There were also links between inflammatory markers and participants’ symptoms over the 6 months leading up to the blood tests. Levels of the inflammatory marker TNF-alpha were linked to the percentage of weeks patients had psychotic symptoms. Levels of IL-6 were associated with percentage of weeks with subthreshold mood symptoms and also with any suicide attempt. Levels of HsCRP were linked to maximum severity of depressive symptoms.
It is possible that targeting the elevated levels of inflammatory markers with anti-inflammatory treatments could improve patients’ response to treatments, but this topic requires further study.
A 2012 study by Geoge I. Papkostas and colleagues found that 15mg/day of the nutritional supplement l-methylfolate calcium (a form of the B vitamin folate that the body can more readily use) improved depression in people who had not responded adequately to treatment with a selective serotonin reuptake inhibitor (SSRI) antidepressant. In a follow-up study by Richard C. Shelton and colleagues published in the Journal of Clinical Psychiatry in 2015, the same researchers further analyzed these data and found that l-methylfolate worked better in patients who were overweight (with body mass indexes (BMIs) of 30 or above) and those who had higher than average levels of inflammation at the beginning of the study. Inflammatory markers linked to greater improvement with l-methylfolate included TNF-alpha, IL-8, high sensitivity CRP, and leptin. In overweight participants, higher than average levels of IL-6 were also linked to more improvement on l-methylfolate.
A 2016 study by Peter S. Bloomfield and colleagues in the American Journal of Psychiatry used PET scans to compare the activity of microglia, immune cells in the central nervous system, in healthy controls, people with schizophrenia, and those at high risk for the illness. It found that both people with schizophrenia and those at high risk had greater brain inflammation than the healthy controls.
The study was the first to show that microglial activity was elevated in people at high risk (who showed some preliminary symptoms of schizophrenia). The finding had a large effect size.
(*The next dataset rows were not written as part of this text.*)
/-- The bytes of a save slot: (offset, bytes). Where R309 gives the contents of a part and not its bytes, they are a free value of all that
the part tells of. -/
def slotImage (s : State) (h : Nat) : List (Nat × List Byte) :=
  let c := hart s h
  let words (l : List Word) : List Byte := l.flatMap fun w => natBytes w.toNat 8
  let loops := c.loops.flatMap fun e => [e.start, e.last, BitVec.ofNat 64 e.remaining]
  let recent := c.done.reverse.take 16
  let opaquePart (off n : Nat) (ws : List Word) : Nat × List Byte :=
    (off, ((Config.saveBytes off ws) ++ List.replicate n 0).take n)
  ((List.range 128).filter (tileLive c)).map (fun n => (4096 * n, natBytes (c.tile n).val.toNat 4096)) ++
  [(0x80000, words ((List.range 32).map fun r => (c.scalar r).val)),
   (0x80100, (List.range 32).map fun r => ((c.scalar r).poison).getD 0),
   (0x80120, (List.range 128).map fun n => tileState (c.tile n)),
   (0x80200, (List.range 8).flatMap fun r => natBytes (c.mask r).val.toNat 128),
   (0x80600, words ((List.range 8).map c.param)),
   (0x80640, words ((List.range 64).map fun n => csrGet h c n)),
   (0x80840, words ((BitVec.ofNat 64 c.loops.length :: loops) ++ List.replicate (7 - loops.length) 0)),
   opaquePart 0x80880 0x80 (resumeWords s h),
   opaquePart 0x83000 0x200 ((List.range 8).flatMap fun n => channelWords (c.chan n)),
   opaquePart 0x84000 0x4000 ((List.range 2).flatMap fun q => queueWords (c.queue q)),
   opaquePart 0x88000 0x1000 (((List.range 2).flatMap fun q => (c.queue q).prods.flatMap producerWords) ++
     counted (c.scans.flatMap scanWords))] ++
  (List.range 16).map (fun n => (0x81000 + 0x110 * n, paddedImage (c.freg n).fn)) ++
  [(0x89000, natBytes c.nextSeq 8),
   (0x89008, List.replicate 6 0 ++ [c.mfrtn, c.mfsub]),
   (0x89010, natBytes (pack 1 (recent.map fun d => d.acked.toNat)) 8),
   (0x89100, words ((recent.map fun d => d.status) ++ List.replicate (16 - recent.length) 0)),
   (0x89180, List.replicate (0x100000 - 0x89180) 0)]

/-- Is the strand's next bundle an effective safe point, or has a YIELD that left nothing in flight been one? -/
def atSafePoint (s : State) (h : Nat) : Bool :=
  let c := hart s h
  c.yielded || (!c.exposed && match fetch s h with
    | .ok b => ((decodeMode (modeByte b)).map fun m => m.sp) == some true
    | .error _ => false)

/-- A strand is written to a save slot and enters its die's pool at PRIO; its waiting loads stay queued at their granules. No exposed
result is in flight (R91). -/
def saveStrand (s : State) (h slot : Nat) : State :=
  let c := hart s h
  let l := c.who.launch
  let s := (slotImage s h).foldl (fun s p => deviceWrite s (saveBase s l slot + p.1) p.2) s
  let g := ghostHart (coreOf h) l slot
  let s := if c.loads.isEmpty then s else setHart s g { Ctx.reset with life := .exited, leaving := true, who := c.who, loads := c.loads }
  let v : Saved := { ctx := { c with loads := [], latches := [], stopReq := false, askedBy := none, yielded := false, spCount := 0 }, h := h, slot := slot }
  let e : PoolEnt :=
    { kind := .saved v, skey := c.csr.skey, level := c.csr.prio.toNat, entered := s.now, boost := none, first := 0, cluster := none }
  let s := modLaunch s l fun x => { x with usedSlots := x.usedSlots ++ [slot] }
  let d := dieOf h
  freeCtx (setDie s d { die s d with pool := (die s d).pool ++ [e] }) h

/-- STRAND_SAVE (R309), once the channels of the slot serve it (R375). -/
def execStrandSave (h : Nat) (s : State) : Out :=
  let c := hart s h
  let t := landDue s h
  if isStrand h && c.life == .running && c.stopReq && quiet t h && atSafePoint t h then
    match freeSlot (launch s c.who.launch) (dieOf h) with
    | some slot =>
      .next (ordinaryAccess s (channelsOf s (saveBase s c.who.launch slot) (2 ^ 20)) (.save h) fun s => saveStrand (landDue s h) h slot)
    | none => .next s
  else .next s

/-! ### Resuming (R272, R310) -/

/-- A saved strand in context `h`: dead tiles are full and zero, MIG tells a change of core, its waiting loads are its own again. -/
def resumeOne (s : State) (v : Saved) (h : Nat) : State :=
  let c := v.ctx
  let g := ghostHart (coreOf v.h) c.who.launch v.slot
  let loads := (hart s g).loads
  let waits (n : Nat) : Bool := loads.any fun l => l.dst == .tile n
  let c := { c with
    tiles := c.tiles.filter fun e => tileLive c e.1 || waits e.1
    loads := loads
    remotes := (hart s g).remotes
    csr := { c.csr with mig := c.csr.mig || coreOf v.h != coreOf h } }
  let s := setHart (setHart s g Ctx.reset) h c
  modLaunch s c.who.launch fun x => { x with usedSlots := delNat v.slot x.usedSlots }

/-- Remove the entry of a saved strand. -/
def dropSaved (s : State) (v : Saved) : State :=
  let ds := s.dies.map fun e => (e.1, { e.2 with pool := e.2.pool.filter fun p => p.kind != .saved v })
  { s with dies := ds.filter fun e => e.2 != Die.reset }

/-- The channels of a saved strand's slot, and of its mates', with whom it resumes (R272, R310). -/
def resumeChannels (s : State) (v : Saved) : List Nat :=
  let w := v.ctx.who
  distinct ((if w.mate.isSome then savedMates s w.launch w.node else [v]).flatMap fun v =>
    channelsOf s (slotBase s v) (2 ^ 20))

/-- STRAND_RESUME (R310), once the channels of the slots serve it (R375): mates all together, each on the core it left (R272). -/
def execStrandResume (h : Nat) (s : State) : Out :=
  match chosenFor s h with
  | some (.pool e) =>
    (match e.kind with
     | .saved v =>
       .next (ordinaryAccess s (resumeChannels s v) (.resume v.ctx.who.launch v.slot) fun s =>
         if v.ctx.who.mate.isSome then
           (savedMates s v.ctx.who.launch v.ctx.who.node).foldl (fun s v =>
             match (freeCtxs s (coreOf v.h)).head? with
             | some g => resumeOne (dropSaved s v) v g
             | none => s) s
         else resumeOne (dropSaved s v) v h)
     | _ => .next s)
  | _ => .next s

end Sys2Proof.Machine
end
Microglial activity was also correlated with symptom severity in the high-risk participants. Increased microglial activity was not linked to depression, suggesting that it is specific to the development of psychosis.
These findings resemble those of other recent studies showing increased inflammation in people at high risk for psychosis.
The study suggests that increased microglial activity occurs before a first episode of psychosis. That means it could help identify people who may develop schizophrenia. The findings also suggest that anti-inflammatory treatment could theoretically be used to prevent psychosis.